Inferring equilibrium transition rates from nonequilibrium protocols

TL;DR

This paper introduces a thermodynamic framework to infer equilibrium transition rates from nonequilibrium trajectories driven by time-dependent forces, improving accuracy over traditional phenomenological methods.

Contribution

The authors develop a nonequilibrium transition state theory using stochastic thermodynamics to estimate transition rates from driven trajectories, surpassing Bell's law-based approaches.

Findings

Accurately infers transition rates in driven systems.

Demonstrates effectiveness in particle pulling and polymer examples.
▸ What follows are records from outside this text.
def F.PSL_FLUSH_TMO_TMO : Fld := ⟨0xa0000, 0, 16, 0x64⟩
def F.PSL_BANK_A_33 : Fld := ⟨0xa0004, 31, 1, 0⟩
def F.PSL_BANK_B_33 : Fld := ⟨0xa0004, 30, 1, 0⟩
def F.PSL_BANK_A_OK : Fld := ⟨0xa0004, 29, 1, 0⟩
def F.PSL_BANK_B_OK : Fld := ⟨0xa0004, 28, 1, 0⟩
def F.PSL_IRQ_SUM0_SLICE : Fld := ⟨0xa0008, 0, 32, 0⟩
def F.PSL_IRQ_SUM1_SLICE : Fld := ⟨0xa000c, 0, 16, 0⟩
def F.PSL_FL_IN_LINES : Fld := ⟨0xa0010, 0, 32, 0⟩
def F.PSL_FL_OUT_LINES : Fld := ⟨0xa0014, 0, 32, 0⟩
def F.PSL_FLn_CFG_DIR (n : Nat) : Fld := ⟨0xa0100 + 4 * n, 7, 1, 0⟩
def F.PSL_FLn_CFG_SRC (n : Nat) : Fld := ⟨0xa0100 + 4 * n, 6, 1, 0⟩
def F.PSL_FLn_CFG_SAFE (n : Nat) : Fld := ⟨0xa0100 + 4 * n, 2, 2, 2⟩
def F.PSL_FLn_CFG_DRIVE (n : Nat) : Fld := ⟨0xa0100 + 4 * n, 0, 2, 0⟩
def F.PSL_Sn_CFG_PERS (n : Nat) : Fld := ⟨0xa1000 + 0x100 * n, 28, 4, 0⟩
def F.PSL_Sn_CFG_PINS (n : Nat) : Fld := ⟨0xa1000 + 0x100 * n, 24, 4, 0⟩
def F.PSL_Sn_CFG_BANK (n : Nat) : Fld := ⟨0xa1000 + 0x100 * n, 23, 1, if n < 24 then 0 else 1⟩
def F.PSL_Sn_CFG_LINK (n : Nat) : Fld := ⟨0xa1000 + 0x100 * n, 8, 8, 0xff⟩
def F.PSL_Sn_CFG_SAFE (n : Nat) : Fld := ⟨0xa1000 + 0x100 * n, 0, 8, 0⟩
def F.PSL_Sn_PAD_PULL (n : Nat) : Fld := ⟨0xa1004 + 0x100 * n, 8, 8, 0⟩
def F.PSL_Sn_PAD_DRIVE (n : Nat) : Fld := ⟨0xa1004 + 0x100 * n, 0, 8, 0⟩
def F.PSL_Sn_CTL_EN (n : Nat) : Fld := ⟨0xa1008 + 0x100 * n, 31, 1, 0⟩
def F.PSL_Sn_CTL_TX_FLUSH (n : Nat) : Fld := ⟨0xa1008 + 0x100 * n, 3, 1, 0⟩
def F.PSL_Sn_CTL_RX_FLUSH (n : Nat) : Fld := ⟨0xa1008 + 0x100 * n, 2, 1, 0⟩
def F.PSL_Sn_CTL_START (n : Nat) : Fld := ⟨0xa1008 + 0x100 * n, 1, 1, 0⟩
def F.PSL_Sn_STATUS_FLUSHING (n : Nat) : Fld := ⟨0xa100c + 0x100 * n, 29, 1, 0⟩
def F.PSL_Sn_STATUS_TXBUSY (n : Nat) : Fld := ⟨0xa100c + 0x100 * n, 28, 1, 0⟩
def F.PSL_Sn_STATUS_RXBUSY (n : Nat) : Fld := ⟨0xa100c + 0x100 * n, 27, 1, 0⟩
def F.PSL_Sn_STATUS_START_PEND (n : Nat) : Fld := ⟨0xa100c + 0x100 * n, 26, 1, 0⟩
def F.PSL_Sn_STATUS_TXFREE (n : Nat) : Fld := ⟨0xa100c + 0x100 * n, 16, 9, 0x100⟩
def F.PSL_Sn_STATUS_RXITEMS (n : Nat) : Fld := ⟨0xa100c + 0x100 * n, 0, 9, 0⟩
def F.PSL_Sn_RXPKT_PKT (n : Nat) : Fld := ⟨0xa1010 + 0x100 * n, 0, 9, 0⟩
def F.PSL_Sn_TXPKT_PKT (n : Nat) : Fld := ⟨0xa1014 + 0x100 * n, 0, 9, 0⟩
def F.PSL_Sn_IRQ_IOL (n : Nat) : Fld := ⟨0xa1018 + 0x100 * n, 8, 1, 0⟩
def F.PSL_Sn_IRQ_START_OVR (n : Nat) : Fld := ⟨0xa1018 + 0x100 * n, 7, 1, 0⟩
def F.PSL_Sn_IRQ_TXOVF (n : Nat) : Fld := ⟨0xa1018 + 0x100 * n, 6, 1, 0⟩
def F.PSL_Sn_IRQ_TXBAD (n : Nat) : Fld := ⟨0xa1018 + 0x100 * n, 5, 1, 0⟩
def F.PSL_Sn_IRQ_ERR (n : Nat) : Fld := ⟨0xa1018 + 0x100 * n, 4, 1, 0⟩
def F.PSL_Sn_IRQ_TRUNC (n : Nat) : Fld := ⟨0xa1018 + 0x100 * n, 3, 1, 0⟩
def F.PSL_Sn_IRQ_FLUSHED (n : Nat) : Fld := ⟨0xa1018 + 0x100 * n, 2, 1, 0⟩
def F.PSL_Sn_IRQ_TXDONE (n : Nat) : Fld := ⟨0xa1018 + 0x100 * n, 1, 1, 0⟩
def F.PSL_Sn_IRQ_RXPKT (n : Nat) : Fld := ⟨0xa1018 + 0x100 * n, 0, 1, 0⟩
def F.PSL_Sn_IRQ_EN_EN (n : Nat) : Fld := ⟨0xa101c + 0x100 * n, 0, 9, 0⟩
def F.PSL_Sn_FLUSH_RES_VALID (n : Nat) : Fld := ⟨0xa1020 + 0x100 * n, 31, 1, 0⟩
def F.PSL_Sn_FLUSH_RES_STALE (n : Nat) : Fld := ⟨0xa1020 + 0x100 * n, 30, 1, 0⟩
def F.PSL_Sn_FLUSH_RES_SEQ (n : Nat) : Fld := ⟨0xa1020 + 0x100 * n, 16, 8, 0⟩
def F.PSL_Sn_FLUSH_RES_CODE (n : Nat) : Fld := ⟨0xa1020 + 0x100 * n, 0, 16, 0⟩
/-- Result register (R40), 07_port_slices_and_flumes.md R194. -/
def RR.PSL_Sn_FLUSH_RES (n : Nat) : Nat := 0xa1020 + 0x100 * n
def F.PSL_Sn_CNT_TRUNC (n : Nat) : Fld := ⟨0xa1024 + 0x100 * n, 24, 8, 0⟩
def F.PSL_Sn_CNT_ERR (n : Nat) : Fld := ⟨0xa1024 + 0x100 * n, 16, 8, 0⟩
def F.PSL_Sn_CNT_TXBAD (n : Nat) : Fld := ⟨0xa1024 + 0x100 * n, 8, 8, 0⟩
def F.PSL_Sn_CNT_START_OVR (n : Nat) : Fld := ⟨0xa1024 + 0x100 * n, 0, 8, 0⟩
/-! CAN, 08_can_channels.md -/

def F.CAN_IRQ_SUM_CH : Fld := ⟨0xb0000, 0, 16, 0⟩
def F.CAN_Cc_CTL_EN (n : Nat) : Fld := ⟨0xb1000 + 0x100 * n, 31, 1, 0⟩
def F.CAN_Cc_CTL_LOM (n : Nat) : Fld := ⟨0xb1000 + 0x100 * n, 30, 1, 0⟩
def F.CAN_Cc_CTL_OSM (n : Nat) : Fld := ⟨0xb1000 + 0x100 * n, 29, 1, 0⟩
def F.CAN_Cc_CTL_RECOV (n : Nat) : Fld := ⟨0xb1000 + 0x100 * n, 28, 1, 0⟩
def F.CAN_Cc_CTL_FDOE (n : Nat) : Fld := ⟨0xb1000 + 0x100 * n, 27, 1, 0⟩
def F.CAN_Cc_CTL_BRSE (n : Nat) : Fld := ⟨0xb1000 + 0x100 * n, 26, 1, 0⟩
def F.CAN_Cc_CTL_PXHD (n : Nat) : Fld := ⟨0xb1000 + 0x100 * n, 25, 1, 0⟩
def F.CAN_Cc_CTL_ABD_STOP (n : Nat) : Fld := ⟨0xb1000 + 0x100 * n, 4, 1, 0⟩
def F.CAN_Cc_CTL_ABD_GO (n : Nat) : Fld := ⟨0xb1000 + 0x100 * n, 3, 1, 0⟩
def F.CAN_Cc_CTL_RECOVER (n : Nat) : Fld := ⟨0xb1000 + 0x100 * n, 2, 1, 0⟩
def F.CAN_Cc_NBT_NBRP (n : Nat) : Fld := ⟨0xb1004 + 0x100 * n, 23, 9, 3⟩
def F.CAN_Cc_NBT_NTSEG1 (n : Nat) : Fld := ⟨0xb1004 + 0x100 * n, 15, 8, 0x3e⟩
def F.CAN_Cc_NBT_NTSEG2 (n : Nat) : Fld := ⟨0xb1004 + 0x100 * n, 8, 7, 0xf⟩
def F.CAN_Cc_NBT_NSJW (n : Nat) : Fld := ⟨0xb1004 + 0x100 * n, 1, 7, 0xf⟩
def F.CAN_Cc_DBT_DBRP (n : Nat) : Fld := ⟨0xb1008 + 0x100 * n, 27, 5, 0⟩
def F.CAN_Cc_DBT_DTSEG1 (n : Nat) : Fld := ⟨0xb1008 + 0x100 * n, 22, 5, 0xe⟩
def F.CAN_Cc_DBT_DTSEG2 (n : Nat) : Fld := ⟨0xb1008 + 0x100 * n, 18, 4, 3⟩
def F.CAN_Cc_DBT_DSJW (n : Nat) : Fld := ⟨0xb1008 + 0x100 * n, 14, 4, 3⟩
def F.CAN_Cc_TDC_TDC_EN (n : Nat) : Fld := ⟨0xb100c + 0x100 * n, 31, 1, 0⟩
def F.CAN_Cc_TDC_TDCO (n : Nat) : Fld := ⟨0xb100c + 0x100 * n, 16, 7, 0x10⟩
def F.CAN_Cc_TDC_TDCF (n : Nat) : Fld := ⟨0xb100c + 0x100 * n, 8, 7, 0⟩
def F.CAN_Cc_TDC_TDCV (n : Nat) : Fld := ⟨0xb100c + 0x100 * n, 0, 7, 0⟩
def F.CAN_Cc_STATUS_ESTATE (n : Nat) : Fld := ⟨0xb1010 + 0x100 * n, 30, 2, 0⟩
def F.CAN_Cc_STATUS_EWARN (n : Nat) : Fld := ⟨0xb1010 + 0x100 * n, 29, 1, 0⟩
def F.CAN_Cc_STATUS_STUCK (n : Nat) : Fld := ⟨0xb1010 + 0x100 * n, 28, 1, 0⟩
def F.CAN_Cc_STATUS_ACT (n : Nat) : Fld := ⟨0xb1010 + 0x100 * n, 26, 2, 0⟩
def F.CAN_Cc_STATUS_LOMST (n : Nat) : Fld := ⟨0xb1010 + 0x100 * n, 25, 1, 0⟩
def F.CAN_Cc_STATUS_ABDRUN (n : Nat) : Fld := ⟨0xb1010 + 0x100 * n, 24, 1, 0⟩
def F.CAN_Cc_STATUS_TEC (n : Nat) : Fld := ⟨0xb1010 + 0x100 * n, 16, 8, 0⟩
def F.CAN_Cc_STATUS_REC (n : Nat) : Fld := ⟨0xb1010 + 0x100 * n, 8, 8, 0⟩
def F.CAN_Cc_STATUS_RECSEQ (n : Nat) : Fld := ⟨0xb1010 + 0x100 * n, 0, 8, 0⟩
def F.CAN_Cc_IRQ_EWARN (n : Nat) : Fld := ⟨0xb1014 + 0x100 * n, 16, 1, 0⟩
def F.CAN_Cc_IRQ_STUCK (n : Nat) : Fld := ⟨0xb1014 + 0x100 * n, 15, 1, 0⟩
def F.CAN_Cc_IRQ_PXE (n : Nat) : Fld := ⟨0xb1014 + 0x100 * n, 14, 1, 0⟩
def F.CAN_Cc_IRQ_ABD (n : Nat) : Fld := ⟨0xb1014 + 0x100 * n, 13, 1, 0⟩
def F.CAN_Cc_IRQ_BADREQ (n : Nat) : Fld := ⟨0xb1014 + 0x100 * n, 12, 1, 0⟩
def F.CAN_Cc_IRQ_GUARD_FAIL (n : Nat) : Fld := ⟨0xb1014 + 0x100 * n, 11, 1, 0⟩
def F.CAN_Cc_IRQ_GUARD (n : Nat) : Fld := ⟨0xb1014 + 0x100 * n, 10, 1, 0⟩
def F.CAN_Cc_IRQ_EXPIRED (n : Nat) : Fld := ⟨0xb1014 + 0x100 * n, 9, 1, 0⟩
def F.CAN_Cc_IRQ_OSFAIL (n : Nat) : Fld := ⟨0xb1014 + 0x100 * n, 8, 1, 0⟩
def F.CAN_Cc_IRQ_TXDONE (n : Nat) : Fld := ⟨0xb1014 + 0x100 * n, 7, 1, 0⟩
def F.CAN_Cc_IRQ_FLOSS (n : Nat) : Fld := ⟨0xb1014 + 0x100 * n, 6, 1, 0⟩
def F.CAN_Cc_IRQ_FIFO1 (n : Nat) : Fld := ⟨0xb1014 + 0x100 * n, 5, 1, 0⟩
def F.CAN_Cc_IRQ_FIFO0 (n : Nat) : Fld := ⟨0xb1014 + 0x100 * n, 4, 1, 0⟩
def F.CAN_Cc_IRQ_RXNEW (n : Nat) : Fld := ⟨0xb1014 + 0x100 * n, 3, 1, 0⟩
def F.CAN_Cc_IRQ_RECOVERED (n : Nat) : Fld := ⟨0xb1014 + 0x100 * n, 2, 1, 0⟩
def F.CAN_Cc_IRQ_EPASS (n : Nat) : Fld := ⟨0xb1014 + 0x100 * n, 1, 1, 0⟩
def F.CAN_Cc_IRQ_BOFF (n : Nat) : Fld := ⟨0xb1014 + 0x100 * n, 0, 1, 0⟩
def F.CAN_Cc_IRQ_EN_EN (n : Nat) : Fld := ⟨0xb1018 + 0x100 * n, 0, 17, 0⟩
def F.CAN_Cc_TXREQ0_BUF (n : Nat) : Fld := ⟨0xb101c + 0x100 * n, 0, 32, 0⟩
def F.CAN_Cc_TXREQ1_BUF (n : Nat) : Fld := ⟨0xb1020 + 0x100 * n, 0, 32, 0⟩
def F.CAN_Cc_TXPEND0_BUF (n : Nat) : Fld := ⟨0xb1024 + 0x100 * n, 0, 32, 0⟩
def F.CAN_Cc_TXPEND1_BUF (n : Nat) : Fld := ⟨0xb1028 + 0x100 * n, 0, 32, 0⟩
def F.CAN_Cc_RXNEW0_BUF (n : Nat) : Fld := ⟨0xb102c + 0x100 * n, 0, 32, 0⟩
def F.CAN_Cc_RXNEW1_BUF (n : Nat) : Fld := ⟨0xb1030 + 0x100 * n, 0, 32, 0⟩
def F.CAN_Cc_RXACK0_BUF (n : Nat) : Fld := ⟨0xb1034 + 0x100 * n, 0, 32, 0⟩
def F.CAN_Cc_RXACK1_BUF (n : Nat) : Fld := ⟨0xb1038 + 0x100 * n, 0, 32, 0⟩
def F.CAN_Cc_FIFO0_OVWR (n : Nat) : Fld := ⟨0xb103c + 0x100 * n, 31, 1, 0⟩
def F.CAN_Cc_FIFO0_LEVEL (n : Nat) : Fld := ⟨0xb103c + 0x100 * n, 8, 6, 0⟩
def F.CAN_Cc_FIFO0_LOSS (n : Nat) : Fld := ⟨0xb103c + 0x100 * n, 0, 8, 0⟩
def F.CAN_Cc_FIFO1_OVWR (n : Nat) : Fld := ⟨0xb1040 + 0x100 * n, 31, 1, 0⟩
def F.CAN_Cc_FIFO1_TUNNEL (n : Nat) : Fld := ⟨0xb1040 + 0x100 * n, 30, 1, 0⟩
def F.CAN_Cc_FIFO1_LEVEL (n : Nat) : Fld := ⟨0xb1040 + 0x100 * n, 8, 6, 0⟩
def F.CAN_Cc_FIFO1_LOSS (n : Nat) : Fld := ⟨0xb1040 + 0x100 * n, 0, 8, 0⟩
def F.CAN_Cc_POP_POP (n : Nat) : Fld := ⟨0xb1044 + 0x100 * n, 0, 2, 0⟩
def F.CAN_Cc_CNT0_BOFF (n : Nat) : Fld := ⟨0xb1048 + 0x100 * n, 24, 8, 0⟩
def F.CAN_Cc_CNT0_ERRFRM (n : Nat) : Fld := ⟨0xb1048 + 0x100 * n, 16, 8, 0⟩
def F.CAN_Cc_CNT0_NOMATCH (n : Nat) : Fld := ⟨0xb1048 + 0x100 * n, 8, 8, 0⟩
def F.CAN_Cc_CNT0_PXE (n : Nat) : Fld := ⟨0xb1048 + 0x100 * n, 0, 8, 0⟩
def F.CAN_Cc_CNT1_ARBLOST (n : Nat) : Fld := ⟨0xb104c + 0x100 * n, 24, 8, 0⟩
def F.CAN_Cc_CNT1_EXPIRED (n : Nat) : Fld := ⟨0xb104c + 0x100 * n, 16, 8, 0⟩
def F.CAN_Cc_CNT1_RQ_DROP (n : Nat) : Fld := ⟨0xb104c + 0x100 * n, 8, 8, 0⟩
def F.CAN_Cc_CNT1_STUCK (n : Nat) : Fld := ⟨0xb104c + 0x100 * n, 0, 8, 0⟩
def F.CAN_Cc_ABD_CFG_NCAND (n : Nat) : Fld := ⟨0xb1050 + 0x100 * n, 28, 4, 0⟩
def F.CAN_Cc_ABD_CFG_MATCH_N (n : Nat) : Fld := ⟨0xb1050 + 0x100 * n, 24, 4, 2⟩
def F.CAN_Cc_ABD_CFG_PASSES (n : Nat) : Fld := ⟨0xb1050 + 0x100 * n, 16, 8, 4⟩
def F.CAN_Cc_ABD_CFG_DWELL (n : Nat) : Fld := ⟨0xb1050 + 0x100 * n, 0, 16, 0x64⟩
def F.CAN_Cc_ABD_RES_VALID (n : Nat) : Fld := ⟨0xb1054 + 0x100 * n, 31, 1, 0⟩
def F.CAN_Cc_ABD_RES_STALE (n : Nat) : Fld := ⟨0xb1054 + 0x100 * n, 30, 1, 0⟩
def F.CAN_Cc_ABD_RES_SEQ (n : Nat) : Fld := ⟨0xb1054 + 0x100 * n, 16, 8, 0⟩
def F.CAN_Cc_ABD_RES_CODE (n : Nat) : Fld := ⟨0xb1054 + 0x100 * n, 0, 16, 0⟩
/-- Result register (R40), 08_can_channels.md R219. -/
def RR.CAN_Cc_ABD_RES (n : Nat) : Nat := 0xb1054 + 0x100 * n
def F.CAN_Cc_ABD_STAT_PASS (n : Nat) : Fld := ⟨0xb1058 + 0x100 * n, 24, 8, 0⟩
def F.CAN_Cc_ABD_STAT_CUR (n : Nat) : Fld := ⟨0xb1058 + 0x100 * n, 20, 4, 0⟩
def F.CAN_Cc_ABD_STAT_INDEX (n : Nat) : Fld := ⟨0xb1058 + 0x100 * n, 16, 4, 0⟩
def F.CAN_Cc_GUARD_GUARD (n : Nat) : Fld := ⟨0xb105c + 0x100 * n, 24, 8, 0xff⟩
def F.CAN_Cc_GUARD_RQLEVEL (n : Nat) : Fld := ⟨0xb105c + 0x100 * n, 16, 5, 0⟩
def F.CAN_Cc_GUARD_GUARD_CH (n : Nat) : Fld := ⟨0xb105c + 0x100 * n, 12, 4, 0⟩
def F.CAN_Cc_GUARD_GUARD_DEST (n : Nat) : Fld := ⟨0xb105c + 0x100 * n, 0, 12, 0⟩
def F.CAN_Cc_ERR_LEC (n : Nat) : Fld := ⟨0xb1060 + 0x100 * n, 29, 3, 0⟩
def F.CAN_Cc_ERR_DPH (n : Nat) : Fld := ⟨0xb1060 + 0x100 * n, 28, 1, 0⟩
def F.CAN_Cc_CNT2_REQ_DUP (n : Nat) : Fld := ⟨0xb1064 + 0x100 * n, 0, 8, 0⟩
def F.CAN_Cc_CANDk_NBT_NBRP (n k : Nat) : Fld := ⟨0xb1080 + 0x100 * n + 8 * k, 23, 9, 3⟩
def F.CAN_Cc_CANDk_NBT_NTSEG1 (n k : Nat) : Fld := ⟨0xb1080 + 0x100 * n + 8 * k, 15, 8, 0x3e⟩
def F.CAN_Cc_CANDk_NBT_NTSEG2 (n k : Nat) : Fld := ⟨0xb1080 + 0x100 * n + 8 * k, 8, 7, 0xf⟩
def F.CAN_Cc_CANDk_NBT_NSJW (n k : Nat) : Fld := ⟨0xb1080 + 0x100 * n + 8 * k, 1, 7, 0xf⟩
def F.CAN_Cc_CANDk_DBT_DBRP (n k : Nat) : Fld := ⟨0xb1084 + 0x100 * n + 8 * k, 27, 5, 0⟩
def F.CAN_Cc_CANDk_DBT_DTSEG1 (n k : Nat) : Fld := ⟨0xb1084 + 0x100 * n + 8 * k, 22, 5, 0xe⟩
def F.CAN_Cc_CANDk_DBT_DTSEG2 (n k : Nat) : Fld := ⟨0xb1084 + 0x100 * n + 8 * k, 18, 4, 3⟩
def F.CAN_Cc_CANDk_DBT_DSJW (n k : Nat) : Fld := ⟨0xb1084 + 0x100 * n + 8 * k, 14, 4, 3⟩
def F.CAN_Cc_CANDk_DBT_REQ_FD (n k : Nat) : Fld := ⟨0xb1084 + 0x100 * n + 8 * k, 0, 1, 0⟩
/-! SAW, 09_sawyers.md -/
Outperforms phenomenological approaches like Bell's law.

Abstract

We develop a theory for inferring equilibrium transition rates from trajectories driven by a time dependent force using results from stochastic thermodynamics. Applying the Kawasaki relation to approximate the nonequilibrium distribution function in terms of the equilibrium distribution function and the excess dissipation, we formulate a nonequilibrium transition state theory to estimate the rate enhancement over the equilibrium rate due to the nonequilibrium protocol. We demonstrate the utility of our theory in examples of pulling of harmonically trapped particles in 1 and 2 dimensions, as well as a semi-flexible polymer with a reactive linker in 3 dimensions. In all cases we find that we are able to infer the transition rates more effectively than phenomenological approaches based on Bell's law. We expect our thermodynamic approach will find use in both molecular simulation and force spectroscopy experiments.